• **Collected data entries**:
"""
/-- RELEASE_TICK (R471): the tick is taken by the earliest waiting enqueue that arrived by it, or passes unused. -/
def execReleaseTick (p : PartId) (contract : BitVec 16) (s : State) : Out :=
  let q := s.parts[p]
  match (openStreams q).find? (fun x => x.1.contract == contract.toNat) with
  | none => .next s
  | some (st, d) =>
    if !powered s || s.now.toNat < st.next then .next s else
    let takes (x : Step) : Bool := x.contract == some contract.toNat && x.tick.isNone && decide (x.arrival.toNat ≤ st.next)
    let taken := q.queue.find? takes
    let queue := match taken with
      | none => q.queue
      | some x => q.queue.map (fun y => if y.id == x.id then { y with tick := some (BitVec.ofNat 64 st.next) } else y)
    let unused := taken.isNone && decide (s.sched.start.toNat ≤ st.next) && decide (st.next < s.sched.nextStart.toNat)
    .next (updPart (if unused then freeTick s p d else s) p (fun q =>
      { q with queue := queue,
               streams := q.streams.map (fun y => if y.contract == contract.toNat then { y with next := y.next + d.period } else y) }))

/-! ## Opening and closing meridians (R296, R316, R364) -/

/-- A core that takes part starts its program at instruction 0. A re-run starts the cores of the first attempt again, and keeps the
row masks that they formed (R24, R255, R256). -/
def openCore (again : Bool) (c : Constellation) (r : StepRun) (k : CoreId) (x : Core) : Core :=
  match frameOf c k with
  | none => x
  | some f =>
    if takesPart c k r.step.entry && (x.taking || !again) then
      { x with tickets := 0, masks := if again then x.masks else [], sregs := openingRegs f r,
               seq := { x.seq with pc := 0, entry := BitVec.ofNat 4 r.step.entry, state := .issuing, stepno := r.stepno },
               blocked := .none, taking := true, reported := false,
               readTags := x.readTags.filter (fun t => t.toNat / 2 ^ 24 % 2 ^ 24 != r.stepno.toNat % 2 ^ 24) }
    else x

/-- Every core of an awake tile that takes part starts. -/
def openCores (again : Bool) (s : State) (p : PartId) (c : Constellation) (r : StepRun) : State :=
  forAll ((partTiles s p).filter (fun t => tileAwake s t)) (fun s t => updTile s t (fun x =>
    { x with cores := Vector.ofFn (fun (i : Fin 64) => openCore again c r ⟨t, i⟩ x.cores[i]) })) s

/-- Change every object of a partition. -/
def mapObjects (s : State) (p : PartId) (f : SyncObj → SyncObj) : State :=
  let g (x : SyncObj) : SyncObj := if x.owner.toNat = p.val then f x else x
  let s := updHub s (fun h => { h with objs := h.objs.map g })
  forAll (partTiles s p) (fun s t => updTile s t (fun x => { x with objs := x.objs.map g })) s
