-- ==== Sys2Proof/Machine/Model.lean ====
section
/-! DEFINITION. Crias model images: the bind (R544 to R548), repair of a section and reload of a RESIDENT bank (R258, R436). -/

namespace Sys2Proof.Machine

/-! ## Reading an image (R544 to R546) -/

def stImageAuth : BitVec 16 := 0x0404
def stModelDamaged : BitVec 16 := 0x020F
def stStoreFull : BitVec 16 := 0x020A
def stStoreNoObject : BitVec 16 := 0x020B
def stStoreInUse : BitVec 16 := 0x020C

/-! ## Reading the store (R425, R453) -/

/-- Bytes of a sector, one LDPC codeword (R425). -/
def sectorSize : Nat := 4096

/-- Sectors of an object that a range of its bytes reads and whose codeword cannot be corrected. -/
def lostIn (o : StoreObj) (off n : Nat) : List Nat :=
  o.lost.filter (fun i => decide (i * sectorSize < off + n) && decide (off < (i + 1) * sectorSize))

/-- Count codewords that stay uncorrected and reads that needed retry; the former went through the last retry too. -/
def countStore (s : State) (fails retries : Nat) : State :=
  updHub s (fun h => { h with ldpcFails := satAdd h.ldpcFails fails, ldpcRetries := satAdd h.ldpcRetries (fails + retries) })

/-- Read a range of an object for a command whose row reports nothing of the store: how many of its sectors needed retry is a free
number (log entry 22). Answers whether every codeword was corrected. -/
def readStore (s : State) (o : StoreObj) (off n : Nat) : Bool × State :=
  let (v, s) := drawFree s
  ((lostIn o off n).isEmpty, countStore s (lostIn o off n).length (v.toNat % (ceilDiv n sectorSize + 1)))

/-- Section entry i. -/
def secEntry (img : List Byte) (i : Nat) : List Byte := sliceAt img (76800 + 64 * i) 64

def seOffset (e : List Byte) : Nat := fieldAt e 0 8
def seLength (e : List Byte) : Nat := fieldAt e 8 8
def seTier (e : List Byte) : Nat := fieldAt e 16 1
def seNode (e : List Byte) : Nat := fieldAt e 17 1
def seCore (e : List Byte) : Nat := fieldAt e 18 1
def seContent (e : List Byte) : Nat := fieldAt e 19 1
def seOpidx (e : List Byte) : Nat := fieldAt e 20 2
def seRows (e : List Byte) : Nat := fieldAt e 24 4
def seRowlen (e : List Byte) : Nat := fieldAt e 28 4
def seLocal (e : List Byte) : Nat := fieldAt e 32 8

def imgNsect (img : List Byte) : Nat := fieldAt img 20 2
def imgNdev (img : List Byte) : Nat := fieldAt img 18 2
def imgSigned (img : List Byte) : Bool := fieldAt img 16 2 % 2 = 1

/-- The section entries in use. -/
def secList (img : List Byte) : List (Nat × List Byte) := (List.range (imgNsect img)).map (fun i => (i, secEntry img i))

def allZero (bs : List Byte) : Bool := bs.all (fun b => b == 0)

/-- A section entry follows R546; nops entries in the operation table. -/
def sectionOk (len nops : Nat) (e : List Byte) : Bool :=
  decide (seOffset e % 64 = 0) && decide (142336 ≤ seOffset e) && decide (seLength e % 64 = 0) && decide (64 ≤ seLength e) &&
  decide (seOffset e + seLength e ≤ len) && (seTier e == 1 || seTier e == 2 || seTier e == 0x10) &&
  (if seTier e = 2 then seNode e == 0 else decide (1 ≤ seNode e) && decide (seNode e ≤ 12)) &&
  (if seTier e = 0x10 then decide (seCore e < 64) else seCore e == 0) && decide (seContent e ≤ 4) &&
  (seContent e != 0 || seOpidx e == 0) && decide (seOpidx e < nops) && allZero (sliceAt e 22 2) && allZero (sliceAt e 40 8)

/-- Order 1 of R547: header, unused entries and section table; the image is as long as its header says. -/
def headerOk (img : List Byte) (nops : Nat) : Bool :=
  fieldAt img 0 8 == 0x494D53414952435A && fieldAt img 8 2 == 1 && fieldAt img 10 2 == 0 && fieldAt img 12 4 == 0x1204 &&
  decide (fieldAt img 16 2 < 2) && decide (1 ≤ imgNdev img) && decide (imgNdev img ≤ 64) && decide (1 ≤ imgNsect img) &&
  decide (imgNsect img ≤ 1024) && allZero (sliceAt img 22 2) && decide (fieldAt img 24 8 % 64 = 0) &&
  decide (142400 ≤ fieldAt img 24 8) && fieldAt img 24 8 == img.length && (imgSigned img || allZero (sliceAt img 96 32)) &&
  fieldAt img 128 2 == (if imgSigned img then 3309 else 0) && allZero (sliceAt img 130 382) && allZero (sliceAt img 3821 275) &&
  allZero (sliceAt img (4096 + 1136 * imgNdev img) (72704 - 1136 * imgNdev img)) &&
  allZero (sliceAt img (76800 + 64 * imgNsect img) (65536 - 64 * imgNsect img)) &&
  (secList img).all (fun x => sectionOk img.length nops x.2)

/-- The bytes of DEVICE_ID. -/
def deviceId (s : State) : List Byte := natLe 16 s.fuses.deviceId.toNat

/-- This device's entry of the device set (R545). -/
def deviceEntry (s : State) (img : List Byte) : Option (List Byte) :=
  ((List.range (imgNdev img)).map (fun i => sliceAt img (4096 + 1136 * i) 1136)).find? (fun e => e.take 16 == deviceId s)

def xorBytes (a b : List Byte) : List Byte := List.zipWith (fun x y => x ^^^ y) a b

/-- The content key of an image, from this device's entry (R545). -/
def contentKey (s : State) (img e : List Byte) : List Byte :=
  let ss := (List.range 32).map (Config.kemDecapRaw (kemSeeds s) (sliceAt e 16 1088))
  xorBytes (sliceAt e 1104 32) (shake 32 (ss ++ deviceId s ++ sliceAt img 64 32))

/-- IV of section i: the index and eight zero bytes (R546). -/
def secIv (i : Nat) : List Byte := natLe 4 i ++ List.replicate 8 0

/-- The plaintext of section i under a content key. -/
def plaintext (img ck : List Byte) (i : Nat) : List Byte :=
  let e := secEntry img i
  let ct := sliceAt img (seOffset e) (seLength e)
  (List.range (seLength e)).map (Config.gcmPlainRaw ck (secIv i) ct)

/-- The GCM tag of section i (R546). -/
def tagOk (img ck : List Byte) (i : Nat) : Bool :=
  let e := secEntry img i
  Config.gcmTagOk ck (secIv i) (e.take 48) (sliceAt img (seOffset e) (seLength e)) (sliceAt e 48 16)

/-! ## Where a section goes (R443, R547 order 4) -/

def sectionOf (i : Nat) (e : List Byte) : Section :=
  { index := i, tier := seTier e, node := seNode e, core := seCore e, loc := seLocal e, len := seLength e }

/-- The core of a section in a RESIDENT bank. -/
def sectionCore (x : Section) : Option CoreId :=
  match tileOfNode x.node with
  | some t => if h : x.core < 64 then some ⟨t, ⟨x.core, h⟩⟩ else none
  | none => none

/-- The place of the first byte of a section. -/
def sectionPlace (x : Section) : Option Place :=
  if x.tier = 0x10 then (sectionCore x).map (fun k => .plain k x.loc)
  else if x.tier = 2 then some (.lpddr x.loc)
  else (tileOfNode x.node).map (fun t => .hbm t x.loc)

/-- A section lies in the partition's data ranges or in RESIDENT banks of one of its cores. -/
def sectionPlaced (s : State) (p : PartId) (x : Section) : Bool :=
  match sectionPlace x with
  | some (.plain k o) =>
    let c := getCore s k
    partHasTile s p k.tile && decide (o + x.len ≤ plainSize) &&
    (List.range 8).all (fun b => decide (o + x.len ≤ b * 0x80000) || decide ((b + 1) * 0x80000 ≤ o) ||
      (c.pln.resident.getLsbD b && bankPower c b != 0))
  | some (.hbm t o) => partHasTile s p t && decide (o + x.len ≤ 0x5D0000000)
  | some (.lpddr o) =>
    let l := s.parts[p].layout
    decide (l.g0.toNat * 2 ^ 30 ≤ o) && decide (o + x.len ≤ (l.g0.toNat + l.gcount.toNat) * 2 ^ 30)
  | _ => false

def sectionsOverlap (x y : Section) : Bool :=
  x.tier == y.tier && x.node == y.node && x.core == y.core && decide (x.loc < y.loc + y.len) && decide (y.loc < x.loc + x.len)

/-- The plain preloads of a constellation as ranges. -/
def preloadSections (c : Constellation) : List Section :=
  c.preloads.map (fun q => { index := 0, tier := 0x10, node := q.tile + 1, core := q.core, loc := q.offset, len := q.bytes.length })

/-- A model that holds memory: bound, or damaged and not yet unbound. -/
def holdsMemory (m : Model) : Bool := m.state == .bound || m.hurt

def placementOk (s : State) (p : PartId) (c : Constellation) (xs : List Section) : Bool :=
  let q := s.parts[p]
  let taken := (q.models.filter holdsMemory).flatMap (fun m => m.sections) ++ preloadSections c
  decide ((q.models.filter holdsMemory).length < 16) && q.streams.isEmpty && xs.all (sectionPlaced s p) &&
  xs.all (fun x => !taken.any (sectionsOverlap x))

/-- Tagged slots whose last bank line a bind, reload or repair writes become FULL (R246, R247). These writes stand outside any step:
they wait on no tag (DESIGN CHOICE, log entry 84). -/
def fillTags (o n : Nat) (c : Core) : Core := (lineSpans o n).foldl (fun c x => afterAccess c .ce true x.1) c

/-- The ranges of fabric addresses that a section in tier 1 or 2 takes. -/
def sectionRanges (x : Section) : List (Nat × Nat) := if x.tier = 0x10 then [] else [(x.node * 2 ^ 48 + x.loc, x.len)]

/-- Write the bytes of a section into place. -/
def writeSection (s : State) (p : PartId) (x : Section) (bs : List Byte) : State :=
  match sectionPlace x with
  | some (.plain k o) => updCore (tierWrite (wakeNow s k.tile) p (.plain k o) bs) k (fillTags o bs.length)
  | some pl => writeBlocks (tierWrite (if x.tier = 2 then countLink s else s) p pl bs) (sectionRanges x)
  | none => s

/-- The block that the sections of an image write in part and whose read fails: the write faults as a read would (R431). -/
def failingPart (s : State) (xs : List Section) : Option (BitVec 56 × Bool) :=
  s.badBlocks.find? (fun b => xs.any (fun x => readsBlock [] (sectionRanges x) b.1))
"""
• **Your goal**:
Would you print, exactly as written, every line above from the one holding "def stStoreFull : BitVec 16 := 0x020A" through the one holding "def sectorSize : Nat := 4096", with both included and no other lines?

• **The answer**:
def stStoreFull : BitVec 16 := 0x020A
def stStoreNoObject : BitVec 16 := 0x020B
def stStoreInUse : BitVec 16 := 0x020C

/-! ## Reading the store (R425, R453) -/

/-- Bytes of a sector, one LDPC codeword (R425). -/
def sectorSize : Nat := 4096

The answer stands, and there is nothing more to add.